Elsa Martinelli models an evening ensemble by Fernanda Gattinoni

1955. Fernanda Gattinoni was an Italian fashion designer who designed costumes for the rich and famous in Italy and abroad. Her clients included Ingrid Bergman, Ava Gardner and Gina Lollobrigida. She won an Oscar nomination for Best Costume Design for Audrey Hepburn’s attire in War and Peace (1956). Date and details are from a copy of this photo found on Flickr. Photo by Elsa Haertter.

Kirk Douglas (or his wife, depending on which version of the story you read) spots her on the cover of LIFE magazine. Except that’s not possible – Elsa doesn’t feature on the cover until the November 25, 1957 issue, which also contains a feature about her, Newest Eyeful from Italy. No, the Kirks must have been perusing the July 10, 1955 edition in which Elsa is the model featured in a fashion editorial called Promise at Portofino.

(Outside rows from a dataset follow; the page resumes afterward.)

-- ==== Sys2Proof/Machine/Decoder.lean ====
section
/-! DEFINITION. DECODE (45_decoder.md): the checks, the walk of the code-tree ROM, and the commit. -/

namespace Sys2Proof.Machine

/-- The walk's state (R145): the current node, the symbols emitted and the unpacker. It lives only inside one engine step (10_state.md R42). -/
structure Walk where
  /-- the current node -/
  cur : NodeIx
  /-- symbols emitted -/
  k : Nat
  up : Unpacker
  /-- `symOut[0 .. k-1]` -/
  symOut : List Sym
deriving DecidableEq, Repr

/-- The walk at the root, before the first bit (R145). -/
def walkBegin (root : NodeIx) (nbits : Nat) : Walk :=
  { cur := root, k := 0, up := unpackBegin nbits, symOut := [] }

/-- The move to the child for bit `b` (R145, R147): a leaf emits its symbol and the cursor goes back to the root. -/
def State.walkMove (s : State) (root : NodeIx) (w : Walk) (b : Bool) (up : Unpacker) : Except Stop Walk :=
  match engineRead (s.readRom w.cur.toNat) with
  | .error e => .error e
  | .ok node =>
    let nxt := node.child b
    if s.cfg.nodes ≤ nxt.toNat then .error (.raise .romRange (romInfo nxt w.k))
    else
      match engineRead (s.readRom nxt.toNat) with
      | .error e => .error e
      | .ok child =>
        if child.leaf then
          .ok { cur := root, k := w.k + 1, up := up, symOut := w.symOut ++ [child.sym s.cfg] }
        else .ok { w with cur := nxt, up := up }

/-- One iteration of the walk (R139, R145): take a bit, then move. -/
def State.walkStep (s : State) (root : NodeIx) (w : Walk) : Except Stop Walk :=
  match engineRead (s.unpackBit w.up) with
  | .error e => .error e
  | .ok none => .error (.raise .exhausted (countInfo w.k))
  | .ok (some (b, up)) => s.walkMove root w b up

/-- The walk (R145, R148): it stops as soon as `k = n`. Every iteration consumes one bit, so `nbits + 1` iterations reach EMPTY (R150); the
bound is never met before it. -/
def State.walk (s : State) (root : NodeIx) (n : Nat) : (bound : Nat) → Walk → Except Stop Walk
  | bound, w =>
    if n ≤ w.k then .ok w
    else
      match bound with
      | 0 => .error (.raise .exhausted (countInfo w.k))
      | bound + 1 =>
        match s.walkStep root w with
        | .error e => .error e
        | .ok w' => s.walk root n bound w'

/-- What a successful DECODE commits: the symbols and the number of bits consumed. -/
structure DecodeResult where
  syms : List Sym
  bitsUsed : Nat
deriving DecidableEq, Repr

/-- The part of DECODE that reads the tree, for a count `n ≥ 1` and a root in range: the degenerate tree (R144) or the walk (R145). -/
def State.decodeTree (s : State) (root : NodeIx) (n nbits : Nat) : Except Stop DecodeResult :=
  match engineRead (s.readRom root.toNat) with
  | .error e => .error e
  | .ok r =>
    if r.leaf then .ok { syms := List.replicate n (r.sym s.cfg), bitsUsed := 0 }
    else
      match s.walk root n (nbits + 1) (walkBegin root nbits) with
      | .error e => .error e
      | .ok w => .ok { syms := w.symOut, bitsUsed := w.up.rpos }

/-- The run of DECODE up to its commit, with the checks in the order of R140. -/
def State.decodeRun (s : State) : Except Stop DecodeResult :=
  let n := s.decNsym.toNat
  let nbits := s.decNbits.toNat
  if s.cfg.symCap < n then .error (.raise .nsymRange (countInfo n))
  else if 8 * s.cfg.byteCap < nbits then .error (.raise .nbitsRange (countInfo nbits))
  else if n = 0 then .ok { syms := [], bitsUsed := 0 }
  else if s.treeValid = false then .error (.raise .noTree 0)
  else if s.cfg.nodes ≤ s.treeRoot.toNat then .error (.raise .romRange (romInfo s.treeRoot 0))
  else s.decodeTree s.treeRoot n nbits

/-- The commit of a successful DECODE (R148, R149). -/
def State.commitDecode (s : State) (r : DecodeResult) : State :=
  { s.succeed with
      symbuf := Memory.writeFrom s.symbuf 0 r.syms
      decBitsUsed := BitVec.ofNat 32 r.bitsUsed }

/-- A failed DECODE (R149, 60_exceptions.md R156): DEC_BITSUSED becomes 0 and no memory is written. -/
def State.failDecode (s : State) (c : Cause) (info : Word) : State :=
  { s.raise c info with decBitsUsed := 0 }

/-- A DECODE that raised a model fault (R150, 41_command_protocol.md R101): what it would have written is not said. DEC_BITSUSED holds a free
value and no cell of SYMBUF has a value. -/
def State.faultDecode (s : State) (f : Fault) : State :=
  let r := Config.freeFinish s.fresh
  { s.engineFault f r with decBitsUsed := r.decBitsUsed, symbuf := [] }

/-- DECODE (R139). -/
def execDecode (s : State) : Host.Outcome State Fault Refusal :=
  .next (match s.decodeRun with
    | .ok r => s.commitDecode r
    | .error (.raise c info) => s.failDecode c info
    | .error (.fault f) => s.faultDecode f)

end Sys2Proof.Machine
end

Anyway, Kirk casts her as Onahti, a Sioux chief’s daughter and the main love interest in The Indian Fighter (1955), his debut as a movie producer. It’s not her first movie role – the previous year she’s been seen in a couple of European films (uncredited in one of them) – but it’s a big step up. And it’s worth bearing in mind that the usual trajectory for Italian actresses is a good long stint in Italian films before receiving a summons from Hollywood.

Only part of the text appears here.